I roll my eyes and smile again because I can’t help it. “I try, it’s my specialty.”
A quiet settles between us, thick and heavy, before he leans forward. His hand cups my jaw, steady and sure, and then his lips are on mine.
I tense, my stomach twisting. I want to pull back, tell him it’s wrong, that I feel repulsive, that every inch of me wants to shrink away from this because I feel raw and exposed. But he doesn’t budge. He just holds me there with that gentle insistence. Slowly, the tension in my body softens. My chest eases, my hands fall from their defensive position, and I melt into him, into the weight of his presence, into the quiet devotion in the way he touches me.

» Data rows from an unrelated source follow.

/-- The premises of MeridianCommandsTakeEffect, clauses 7 on, are met together. -/
theorem test_meets_MeridianCommandsTakeEffect_2 :
    ((Powered (armedTime true)) ∧ (true = true) ∧ (0xFFFFFFFF < 2 ^ 32) ∧ (0xFFFFFFFF < 2 ^ 32) ∧ (((armedTime true).adv 0).viewReason 0 0x01 = none) ∧ (((armedTime true).adv 0).rd MER_STAT.QUALITY = qRef) ∧ (((armedTime true).adv 0).armedSet = some (true, true, ((-1 : Int)), 0)) ∧ (toSigned 64 (0xFFFFFFFF + 0xFFFFFFFF * 2 ^ 32) = ((-1 : Int)))) ∧
    ((Powered (armedTime false)) ∧ (true = true) ∧ (0 < 256) ∧ (((armedTime false).adv 0).viewReason 0 0x01 = none) ∧ (((armedTime false).adv 0).rd MER_STAT.QUALITY = qRef) ∧ (((armedTime false).adv 0).armedSet = some (false, true, ((-1 : Int)), 0))) ∧
    ((Powered aloneDev) ∧ ((aloneDev.adv (msT 100)).rd MER_STAT.QUALITY = qAcquiring) ∧ ((aloneDev.adv (msT 100)).on MER_STAT.MASTER = false) ∧ ((aloneDev.adv (msT 100)).rd BLN_STAT.STATE = 0) ∧ ((aloneDev.adv (msT 100)).mer.aloneSince + msT 100 ≤ (aloneDev.adv (msT 100)).now) ∧ ((aloneDev.adv (msT 100)).mer.formed = false) ∧ ((aloneDev.adv (msT 100)).rep 0x14 = stRun)) ∧
    ((Powered measuring) ∧ (20 ≤ 20) ∧ ((measuring.adv (secT 1)).rd MER_STAT.QUALITY = qAcquiring) ∧ ((measuring.adv (secT 1)).mer.measured = true) ∧ ((measuring.adv (secT 1)).mer.goodSince = some 0) ∧ (0 + secT 1 ≤ (measuring.adv (secT 1)).now)) ∧
    ((Powered (W.wr MER_STAT.QUALITY qLocked)) ∧ (((W.wr MER_STAT.QUALITY qLocked).adv (msT 1)).rd MER_STAT.QUALITY = qLocked) ∧ (((W.wr MER_STAT.QUALITY qLocked).adv (msT 1)).mer.lastValid + msT 1 ≤ ((W.wr MER_STAT.QUALITY qLocked).adv (msT 1)).now)) ∧
    ((Powered (W.wr MER_STAT.QUALITY qHoldover)) ∧ (((W.wr MER_STAT.QUALITY qHoldover).adv (secT 1000000)).rd MER_STAT.QUALITY = qHoldover) ∧ (((W.wr MER_STAT.QUALITY qHoldover).adv (secT 1000000)).mer.qualSince + ((W.wr MER_STAT.QUALITY qHoldover).adv (secT 1000000)).holdLimit < ((W.wr MER_STAT.QUALITY qHoldover).adv (secT 1000000)).now)) := 
  ⟨by decide +kernel, by decide +kernel, by decide +kernel, by decide +kernel, by decide +kernel, by decide +kernel⟩

/-- The premises of HeliostatCommandsTakeEffect, clauses 1 on, are met together. -/
theorem test_meets_HeliostatCommandsTakeEffect_1 :
    ((Powered burst) ∧ ((burst.adv 0).exOf 1 = some exA)) ∧
    ((Powered burst) ∧ (63 < 64) ∧ (((burst.adv 0).chState 63 = chDrive ∨ (burst.adv 0).chState 63 = chMeas ∨ (burst.adv 0).chState 63 = chCal ∨ (burst.adv 0).chState 63 = chTest))) ∧
    ((Powered burst) ∧ ((burst.adv 0).driving 63 = true)) ∧
    ((Powered W) ∧ (63 < 64) ∧ ((3 % 4 < 2 ∨ ((W.adv 0).zonesOf 63).any (W.adv 0).zoneEnabled = false))) ∧
    ((Powered testing) ∧ (SMap.find (testing.adv (secT 10)).hel.testAt 63 = some 0) ∧ (0 + secT 10 ≤ (testing.adv (secT 10)).now)) ∧
    ((Powered W)) := 
  ⟨by decide +kernel, by decide +kernel, by decide +kernel, by decide +kernel, by decide +kernel, by decide +kernel⟩

/-- The premises of HeliostatCommandsTakeEffect, clauses 7 on, are met together. -/
theorem test_meets_HeliostatCommandsTakeEffect_2 :
    ((Powered W) ∧ (63 < 64)) ∧
    ((Powered calling) ∧ ((calling.adv 0).hel.calQ.contains 63 = true) ∧ ((calling.adv 0).driving 63 = false) ∧ ((calling.adv 0).inSlot 63 = false)) ∧
    ((Powered W)) ∧
    ((Powered W)) ∧
    ((Powered W) ∧ (63 < 64)) ∧
    ((Powered up) ∧ ((up.adv (secT 100000)).running 0x02 = true) ∧ ((up.adv (secT 100000)).hel.periodAt + secT (orOne ((up.adv (secT 100000)).rd HEL_DRIFT_CFG.REMEAS_S)) ≤ (up.adv (secT 100000)).now) ∧ ((up.adv (secT 100000)).pwrState ≤ psS1)) := 
  ⟨by decide +kernel, by decide +kernel, by decide +kernel, by decide +kernel, by decide +kernel, by decide +kernel⟩

/-- The premises of HeliostatCommandsTakeEffect, clauses 13 on, are met together. -/
theorem test_meets_HeliostatCommandsTakeEffect_3 :
    ((Powered columns) ∧ ((columns.adv 0).hel.cols.isEmpty = false) ∧ ((columns.adv 0).hel.slot = none) ∧ ((columns.adv 0).lfp.ex.any (fun e => e.chans.any (columns.adv 0).slotChans.contains || ((columns.adv 0).listenSet e.zone e.car).any (columns.adv 0).slotChans.contains) = false) ∧ ((columns.adv 0).lfpItems.any (fun i => decide (i.rank < (columns.adv 0).slotRank) && ((columns.adv 0).zoneChans i.zone).any (columns.adv 0).slotChans.contains) = false) ∧ ((columns.adv 0).pwrState < psS2) ∧ ((columns.adv 0).running 0x02 = true)) ∧
    ((Powered slotUp) ∧ ((slotUp.adv (secT 1)).hel.slot = some ((⟨[(2, 63)], 0, 0⟩ : HelSlot))) ∧ (((⟨[(2, 63)], 0, 0⟩ : HelSlot)).cols = (2, 63) :: ([])) ∧ (((⟨[(2, 63)], 0, 0⟩ : HelSlot)).start + (slotUp.adv (secT 1)).colTicks 2 ≤ (slotUp.adv (secT 1)).now)) ∧
    ((Powered W)) ∧
    ((Powered W)) ∧
    ((Powered solving) ∧ ((solving.adv 0).hel.solves = (31, 2) :: ([])) ∧ ((solving.adv 0).zoneProg 31 = some zoneA)) := 
  ⟨by decide +kernel, by decide +kernel, by decide +kernel, by decide +kernel, by decide +kernel⟩

/-- The premises of PollingCommandsTakeEffect, clauses 1 on, are met together. -/
theorem test_meets_PollingCommandsTakeEffect_1 :
    ((Powered polling) ∧ ((polling.adv (msT 9)).pollOn 63 = true) ∧ ((polling.adv (msT 9)).nextDue 63 ((polling.adv (msT 9)).now / msT 1) * msT 1 ≤ (polling.adv (msT 9)).now + msT 2) ∧ ((polling.adv (msT 9)).pwrState ≤ psS1) ∧ ((polling.adv (msT 9)).lfp.polls.any (fun p => p.entry == 63 && p.due == (polling.adv (msT 9)).nextDue 63 ((polling.adv (msT 9)).now / msT 1) * msT 1) = false)) ∧
    ((Powered polling) ∧ ((polling.adv 0).pollOn 63 = true) ∧ ((polling.adv 0).dueMs 63 ((polling.adv 0).now / msT 1) = true) ∧ ((polling.adv 0).pwrState ≤ psS1) ∧ ((polling.adv 0).lfp.polls.any (fun p => p.entry == 63 && p.due == (polling.adv 0).now / msT 1 * msT 1) = false)) ∧
    ((Powered pollAsked) ∧ ((pollAsked.adv 0).pollOn 63 = true) ∧ ((pollAsked.adv 0).dueMs 63 ((pollAsked.adv 0).now / msT 1) = true) ∧ ((pollAsked.adv 0).pwrState ≤ psS1) ∧ ((pollAsked.adv 0).lfp.polls.any (fun p => p.entry == 63 && p.due == (pollAsked.adv 0).now / msT 1 * msT 1) = true)) ∧
    ((Powered pollStale) ∧ ((pollStale.adv (secT 10)).lfp.polls.find? (fun p => p.entry == 63 && p.isDue && decide ((pollStale.adv (secT 10)).now ≥ p.due + msT ((pollStale.adv (secT 10)).pollPeriod 63))) = some ((⟨63, 0, true, none, true, false, []⟩ : LfpPoll)))) ∧
    ((Powered windowReady) ∧ ((windowReady.adv 0).running 0x03 = true) ∧ ((windowReady.adv 0).pickItem (windowReady.adv 0).slotRank (windowReady.adv 0).lfpItems [] false = some (({ rank := 3, at' := 0, zone := 31, entry := 0, win := some 0 } : LfpItem))) ∧ ((({ rank := 3, at' := 0, zone := 31, entry := 0, win := some 0 } : LfpItem)).win = some 0) ∧ ((windowReady.adv 0).winOf 0 = some winReady) ∧ (winReady.keep = none) ∧ ((windowReady.adv 0).pickCar winReady.zone winReady.tried = some 0)) ∧
    ((Powered pollReady) ∧ ((pollReady.adv 0).running 0x03 = true) ∧ ((pollReady.adv 0).pickItem (pollReady.adv 0).slotRank (pollReady.adv 0).lfpItems [] false = some (({ rank := 5, at' := 0, zone := 31, entry := 63, win := none } : LfpItem))) ∧ ((({ rank := 5, at' := 0, zone := 31, entry := 63, win := none } : LfpItem)).win = none) ∧ ((pollReady.adv 0).lfp.polls.find? (fun p₁ => p₁.isDue && p₁.entry == (({ rank := 5, at' := 0, zone := 31, entry := 63, win := none } : LfpItem)).entry) = some duePoll) ∧ (duePoll.owner = some (0, 1)) ∧ ((pollReady.adv 0).live 0 1 = true) ∧ ((pollReady.adv 0).pickCar ((pollReady.adv 0).rd LFP_SCHED_CTL.ZONE duePoll.entry) duePoll.tried = some 0)) := 
  ⟨by decide +kernel, by decide +kernel, by decide +kernel, by decide +kernel, by decide +kernel, by decide +kernel⟩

His lips are warm and impossibly soft, pressing just enough to make me feel the weight of him without overwhelming me. I can feel the subtle heat of his breath, the slight stubble along his jaw brushing against my cheek. When he finally pulls back, it’s just far enough to look at me. And the first thing I notice, impossible to miss, is how his eyes are sharp and warm at once.
“You’re beautiful,” he says softly, almost reverently, like he’s speaking more to what he feels than what he sees. “I thought so the night we met. I think so even more now.”
I catch my breath, there’s no flattery here. No empty words, just truth, stripped and direct. And somehow it hurts....and it heals, all at the same time.